Understanding Your Data Guide
Overview
Understanding Performance Metrics
MachineMetrics provides several key performance indicators to measure manufacturing efficiency. Understanding these metrics—OEE, OOE, and TEEP—is essential for identifying improvement opportunities and tracking progress.
Key Differences:
- OEE: Measures efficiency during scheduled job time
- OOE: Measures efficiency during total shift time (scheduled + unscheduled)
- TEEP: Measures efficiency against all time (24/7/365)
Each metric serves a different purpose and provides unique insights into your operations.

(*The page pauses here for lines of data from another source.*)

-- ==== Sys2Proof/Machine/Knot.lean ====
section
/-! DEFINITION. The knot engine's slots (spec/08_knots.md): opening, adding and closing (R200 to R205), the states (R203),
prepare and announce on the network (R210, R211), cancel (R216), confirmation (R214, R215) and the end report (R220). What a
knot does at its boundary stands in Sys2Proof.Machine.KnotCommit. -/

namespace Sys2Proof.Machine

/-! ## Slots -/

def State.knot (s : State) (k : Nat) : Knot := SMap.get (fun _ => {}) s.ke.slots k
def State.setKnot (s : State) (k : Nat) (x : Knot) : State :=
  { s with ke := { s.ke with slots := SMap.put (fun _ => {}) s.ke.slots k x } }
def State.modKnot (s : State) (k : Nat) (f : Knot → Knot) : State := s.setKnot k (f (s.knot k))

/-- "Knot slot states" as STAT.STATE codes them (R221). -/
def kFree : Nat := 0
def kOpen : Nat := 1
def kWait : Nat := 2
def kPrepare : Nat := 3
def kAnnounced : Nat := 4
def kConfirm : Nat := 5
def kDone : Nat := 6
def kVoid : Nat := 7

/-- REASON codes (R221). -/
def rsnCancel : Nat := 1
def rsnAdd : Nat := 2
def rsnCheck : Nat := 3
def rsnPrep : Nat := 4
def rsnNotArmed : Nat := 5
def rsnCycle : Nat := 6
def rsnSplice : Nat := 7
def rsnSize : Nat := 8
def rsnPool : Nat := 9
def rsnCfg : Nat := 11

def State.kState (s : State) (k : Nat) : Nat := s.f (R.K_STAT_STATE k)
def State.setKState (s : State) (k v : Nat) : State := s.set (R.K_STAT_STATE k) v
/-- The owning domain of a slot (R203). -/
def State.kDom (s : State) (k : Nat) : Nat := s.f (R.K_OWNER_DOM k)

/-- KE.USED follows the slots that are not FREE. -/
def State.kUsed (s : State) (k : Nat) (used : Bool) : State :=
  if k < 32 then s.set (⟨R.KE_USED_LO_W, k, k⟩) (b2n used) else s.set (⟨R.KE_USED_HI_W, k - 32, k - 32⟩) (b2n used)

/-! ## End of a knot (R202, R220) -/

/-- A knot enters DONE or VOID: the pool entries return, the end is counted and recorded, and the outcome tag is filled with
STAT. -/
def State.knotEnd (s : State) (k st : Nat) : State :=
  let s := s.setKState k st
  let s := s.set R.KE_POOL_FREE (s.f R.KE_POOL_FREE + s.f (R.K_SIZE_RSIZE k))
  let s := s.count (if st = kDone then R.KE_CNT_GO else R.KE_CNT_VOID)
  let s := s.countK R.KE_CNT_LATE (s.f (R.K_OUT_LATE k))
  let s := s.countK R.KE_CNT_MISSED (s.f (R.K_OUT_MISSED k))
  let bad := st = kVoid || s.on (R.K_STAT_FAULTED k)
  let s := s.report (srcOf 4 (64 + k)) (if bad then clsWarn else clsInfo) (s.kDom k)
    [s.reg (R.K_STAT k), s.f (R.K_CCYC k), s.reg (R.K_OUT k)]
  if s.on (R.K_CFG_TAGEN k) then s.fillTag (s.f (R.K_CFG_TAG k)) (s.reg (R.K_STAT k)) else s

/-- A knot becomes VOID for a reason (R203). -/
def State.knotVoid (s : State) (k reason : Nat) : State := (s.set (R.K_STAT_REASON k) reason).knotEnd k kVoid

/-! ## Open and add (R200 to R204, R222) -/

/-- OPEN of a FREE slot by domain `d` (R202, R203); `cfgOk` is false for a reserved field of KOPEN. -/
def State.knotOpen (s : State) (k d size : Nat) (cfgOk : Bool) : State :=
  let refuse (r : Nat) : State := s.set (R.K_STAT_REASON k) r
  if !cfgOk then refuse rsnCfg
  else if size = 0 || 512 < size then refuse rsnSize
  else if s.f R.KE_POOL_FREE < size then refuse rsnPool
  else
    let s := s.set R.KE_POOL_FREE (s.f R.KE_POOL_FREE - size)
    let s := ((s.setReg (R.K_STAT k) kOpen).set (R.K_OWNER_DOM k) d).setReg (R.K_SIZE k) size
    let s := ((s.setReg (R.K_OUT k) 0).setReg (R.K_ERR k) 0).kUsed k true
    let s := forN 8 (fun i s => (s.setReg (0x10302000 + 0x20 * k + 4 * i) 0).setReg (0x10302800 + 0x20 * k + 4 * i) 0) s
    s.setKnot k {}

/-- A word of a knot entry, and its kind (R200). -/
def kw (e : List Nat) (i : Nat) : Nat := e.getD i 0
def kKind (e : List Nat) : Nat := bits (kw e 0) 31 28
/-- Axis of a GROUP, START or MODE entry. -/
def kAxis (e : List Nat) : Nat := bits (kw e 0) 7 0
/-- Ring and node address of a NODE or REJOIN entry. -/
def kRing (e : List Nat) : Nat := bits (kw e 0) 23 22
def kAddr (e : List Nat) : Nat := bits (kw e 0) 14 8

/-- Ranges a WRITE entry may name (R201). -/
def kWritable (g : Range) (a : Nat) : Bool :=
  match g with
  | .ax | .pc | .hg | .pin | .tio => true
  | .ring => (a - 0x10120000) % 0x4000 < 0x200
  | .tb => a == R.TB_TCYC_W
  | _ => false

/-- Domain `d` has write rights to the register at `a` (R201). -/
def State.domWrites (s : State) (d a : Nat) : Bool :=
  match s.range a with
  | none => false
  | some g => s.regRight ⟨.core, 0, d, none⟩ g a 0 true

/-- The WRITE entry's own condition. -/
def State.kWriteOk (s : State) (d : Nat) (e : List Nat) : Bool :=
  let a := kw e 1
  bits (kw e 0) 27 0 == 0 && a % 4 == 0 && (match s.range a with | some g => kWritable g a | none => false) &&
    (specOf a).isSome && kw e 3 &&& regMask Acc.isStored a == kw e 3 && s.domWrites d a

/-- The bound axes of a node are all the domain's to write. -/
def State.kNodeRights (s : State) (d r a : Nat) : Bool :=
  (s.nodeAxes r a).all (fun n => s.axRight d (R.AX_CTRL n) true)

/-- "Entry kinds", condition at add (R201). -/
def State.kAddOk (s : State) (k : Nat) (e : List Nat) : Bool :=
  let d := s.kDom k
  let ax := bits (kw e 0) 27 8 == 0 && s.axRight d (R.AX_CTRL (kAxis e)) true
  let rest := kw e 2 == 0 && kw e 3 == 0
  let r := kRing e
  let a := kAddr e
  let inTable := 1 ≤ a && a ≤ 64
  match kKind e with
  | 1 => s.kWriteOk d e
  | 2 => ax && rest && kw e 1 != 0 && kw e 1 < 2048
  | 3 => ax && rest && kw e 1 == 0
  | 4 => ax && rest && kw e 1 ≤ 8
  | 5 =>
    bits (kw e 0) 27 24 == 0 && bits (kw e 0) 21 15 == 0 && bits (kw e 0) 7 4 == 0 &&
      1 ≤ bits (kw e 0) 3 0 && bits (kw e 0) 3 0 ≤ 8 && kw e 1 < 65536 && inTable && s.on (R.RING_CTRL_EN r) &&
      s.ntState r a == nfPresent && (s.activeBank r).any (fun x => x.dtype == 1 && x.node == a) &&
      ((s.knot k).ents.filter (fun x => kKind x == 5 && kRing x == r && kAddr x == a)).length < 255
  | 6 =>
    bits (kw e 0) 27 24 == 0 && bits (kw e 0) 21 15 == 0 && bits (kw e 0) 7 0 == 0 && kw e 1 == 0 && rest && inTable &&
      s.kNodeRights d r a
  | _ => false

/-- ERRENT holds the first refused entry (R202, R208). -/
def State.kErr (s : State) (k i : Nat) : State :=
  if s.on (R.K_ERR_EVALID k) then s else (s.set (R.K_ERR_EIDX k) i).raise (R.K_ERR_EVALID k)

/-- ADD of an entry (R200 to R202). -/
def State.knotAdd (s : State) (k : Nat) (e : List Nat) : State :=
  if s.kState k ≠ kOpen then s
  else
    let i := s.f (R.K_SIZE_ADDED k)
    if i < s.f (R.K_SIZE_RSIZE k) && s.kAddOk k e then
      (s.modKnot k (fun x => { x with ents := x.ents ++ [e] })).set (R.K_SIZE_ADDED k) (i + 1)
    else (s.raise (R.K_STAT_ADDERR k)).kErr k i

/-! ## Close (R205, R210) -/

/-- Participants: the nodes of the NODE entries, in add order. -/
def Knot.nodes (x : Knot) : List (Nat × Nat) :=
  ((x.ents.filter (fun e => kKind e == 5)).map (fun e => (kRing e, kAddr e))).eraseDups

/-- Rings of a knot. -/
def Knot.rings (x : Knot) : List Nat := (x.parts.map (·.ring)).eraseDups

/-- A network knot other than `k` with a fixed commit cycle shares a ring and is less than 3 cycles away from `c` (R205). -/
def State.kCrowded (s : State) (k c : Nat) : Bool :=
  let x := s.knot k
  (List.range 64).any (fun j =>
    let y := s.knot j
    j != k && kPrepare ≤ s.kState j && s.kState j ≤ kConfirm && y.fixed && y.rings.any (fun r => x.rings.contains r) &&
      (dt c (s.f (R.K_CCYC j))).natAbs < 3)

/-- t_dec(M) = CSTART(M) − 1,000 ns (R211), projected. -/
def State.tDec (s : State) (m : Nat) : Nat := u32 ((s.cstartOf s.grid m : Int) - 1000)

/-- CCYC is fixed. -/
def State.fixCcyc (s : State) (k c : Nat) : State := (s.set (R.K_CCYC k) c).modKnot k (fun x => { x with fixed := true })

/-- WHEN = NEXT of a network knot whose prepare is complete: the earliest cycle that meets R211 and the spacing (R205). -/
def State.kChoose (s : State) (k : Nat) : State :=
  let n := s.cyc
  let first := if decide (dt s.gnow (s.tDec (n + 1)) ≤ 0) then n + 4 else n + 5
  match findFrom (fun c => !s.kCrowded k (c % 2 ^ 32)) 512 first with
  | some c => s.fixCcyc k (c % 2 ^ 32)
  | none => s

/-- The KNOT_PREP and KNOT_SEAL requests of one participant enter the ring's mailbox queue (R210). -/
def State.kSendPrep (s : State) (k : Nat) (p : Nat × Nat) : State :=
  let es := (s.knot k).ents.filter (fun e => kKind e == 5 && kRing e == p.1 && kAddr e == p.2)
  let s := forEach es (fun e s =>
    let o := bits (kw e 1) 15 0
    let v := (leBytes 4 (kw e 2) ++ leBytes 4 (kw e 3)).take (bits (kw e 0) 3 0)
    s.mailSend p.1 { addr := p.2, mop := 3, obj := o, data := leBytes 1 k ++ leBytes 2 o ++ [0] ++ v, use := 64 + k }) s
  s.mailSend p.1 { addr := p.2, mop := 4, obj := 0, data := leBytes 1 k ++ leBytes 1 es.length, use := 128 + k }

/-- CLOSE (R203, R205). -/
def State.knotClose (s : State) (k : Nat) : State :=
  if s.kState k ≠ kOpen then s
  else
    let x := s.knot k
    let nodes := x.nodes
    let network := !nodes.isEmpty
    let parts : List KPart := nodes.map (fun p => { ring := p.1, addr := p.2 })
    let s := s.setB (R.K_STAT_NETWORK k) network
    let s := s.set (R.K_OUT_NODES k) nodes.length
    let s := s.setKnot k { x with parts := parts, order := s.ke.closes, fixed := false }
    let s := { s with ke := { s.ke with closes := s.ke.closes + 1 } }
    let c := s.f (R.K_CYC k)
    let ahead := dt c s.cyc
    let at' := !s.on (R.K_CFG_WHEN k)
    if s.on (R.K_STAT_ADDERR k) then s.knotVoid k rsnAdd
    else if at' && !(decide ((if network then 4 else 1) ≤ ahead ∧ ahead ≤ 1048576) && !(network && s.kCrowded k c)) then
      s.knotVoid k rsnCycle
    else if s.f (R.K_CFG_FAULT_ACT k) = 3 then s.knotVoid k rsnCfg
    else if network then
      let s := if at' then s.fixCcyc k c else s
      forEach nodes (fun p s => s.kSendPrep k p) (s.setKState k kPrepare)
    else (s.fixCcyc k (if at' then c else (s.cyc + 1) % 2 ^ 32)).setKState k kWait

/-! ## Prepare and announce (R210, R211) -/

/-- The prepare of knot `k` stops: queued requests are dropped, and KNOT_CANCEL goes to every node that was sent one. -/
def State.kStop (s : State) (k : Nat) : State :=
  let x := s.knot k
  forEach x.parts (fun p s =>
    let mine (q : MReq) : Bool := q.addr == p.addr && q.use == 64 + k
    let total := (x.ents.filter (fun e => kKind e == 5 && kRing e == p.ring && kAddr e == p.addr)).length
    let waiting := ((s.ring p.ring).mbox.filter mine).length
    let s := s.modRing p.ring (fun g =>
      { g with mbox := g.mbox.filter (fun q => !(q.addr == p.addr && (q.use == 64 + k || q.use == 128 + k))) })
    if waiting < total then s.mailSend p.ring { addr := p.addr, mop := 5, obj := 0, data := leBytes 1 k, use := 0 } else s) s

/-- The decision of knot `k` goes into the headers of every ring it names (R69, R211). -/
def State.kDecision (s : State) (k : Nat) (go : Bool) : State :=
  let c := s.f (R.K_CCYC k)
  forEach (s.knot k).rings (fun r s =>
    s.modRing r (fun g => { g with kdec := g.kdec ++ [{ knot := k, ccyc := c, go := some go }] })) s

/-- A response to a KNOT_PREP (`seal` false) or KNOT_SEAL of knot `k` from a node (R210). -/
def State.knotResponse (s : State) (k r a : Nat) (isSeal : Bool) (mres : Nat) : State :=
  if s.kState k ≠ kPrepare then s
  else if mres ≠ 0 then (s.kStop k).knotVoid k rsnPrep
  else if !isSeal then s
  else
    let s := s.modKnot k (fun x =>
      { x with parts := x.parts.map (fun p => if p.ring = r && p.addr = a then { p with sealed := true } else p) })
    if (s.knot k).parts.all (·.sealed) && !(s.knot k).fixed then s.kChoose k else s

/-- t_dec(CCYC − 3): a complete prepare is announced, an incomplete one makes the knot VOID (R210, R211). -/
def State.knotAnnounce (s : State) (k : Nat) : State :=
  let x := s.knot k
  if s.kState k ≠ kPrepare || !x.fixed then s
  else if x.parts.all (·.sealed) then
    let c := s.f (R.K_CCYC k)
    (forEach x.rings (fun r s => s.modRing r (fun g => { g with kann := g.kann ++ [{ knot := k, ccyc := c }] })) s).setKState k
      kAnnounced
  else (s.kStop k).knotVoid k rsnPrep

/-- Every participant reported ARMED in cycle CCYC − 1 (R211, R218). -/
def State.kArmed (s : State) (k : Nat) : Bool :=
  let prev := u32 ((s.f (R.K_CCYC k) : Int) - 1)
  (s.knot k).parts.all (fun p =>
    let u := SMap.get (fun _ => (0, 0, 0)) (s.ring p.ring).nstat p.addr
    !p.gone && u.2.1 == k && u.2.2 == prev)

/-! ## Cancel and release (R203, R216) -/

/-- CANCEL before the decision instant, or before a local knot's boundary. -/
def State.knotCancel (s : State) (k : Nat) : State :=
  let st := s.kState k
  if st = kOpen || st = kWait then s.knotVoid k rsnCancel
  else if st = kPrepare then (s.kStop k).knotVoid k rsnCancel
  else if st = kAnnounced then (s.kDecision k false).knotVoid k rsnCancel
  else s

OEE - Overall Equipment Effectiveness
What is OEE?
OEE (Overall Equipment Effectiveness) is the gold standard for measuring manufacturing productivity. It measures how effectively a machine performs during its scheduled production time.
World-Class OEE: ≥ 85%
When to Use OEE:
- Measuring machine performance during production runs
- Comparing efficiency across machines or lines
- Tracking improvement initiatives
- Benchmarking against industry standards
Important: OEE only accounts for time when machines are scheduled to run. It excludes breaks, unscheduled time, and optional shifts.
Three Components of OEE
OEE is calculated by multiplying three factors:
OEE = Availability × Performance × Quality
[Recommended Image]: Visual diagram showing the three OEE components (Availability, Performance, Quality) with their formulas and how they multiply together
1. Availability
Definition: Percentage of scheduled time that the machine is actually running.
Formula:
Availability = (Scheduled Time In Cycle / Scheduled Time) × 100%
Example:
Scheduled Time: 8 hours (480 minutes)
Time In Cycle (Active): 4 hours (240 minutes)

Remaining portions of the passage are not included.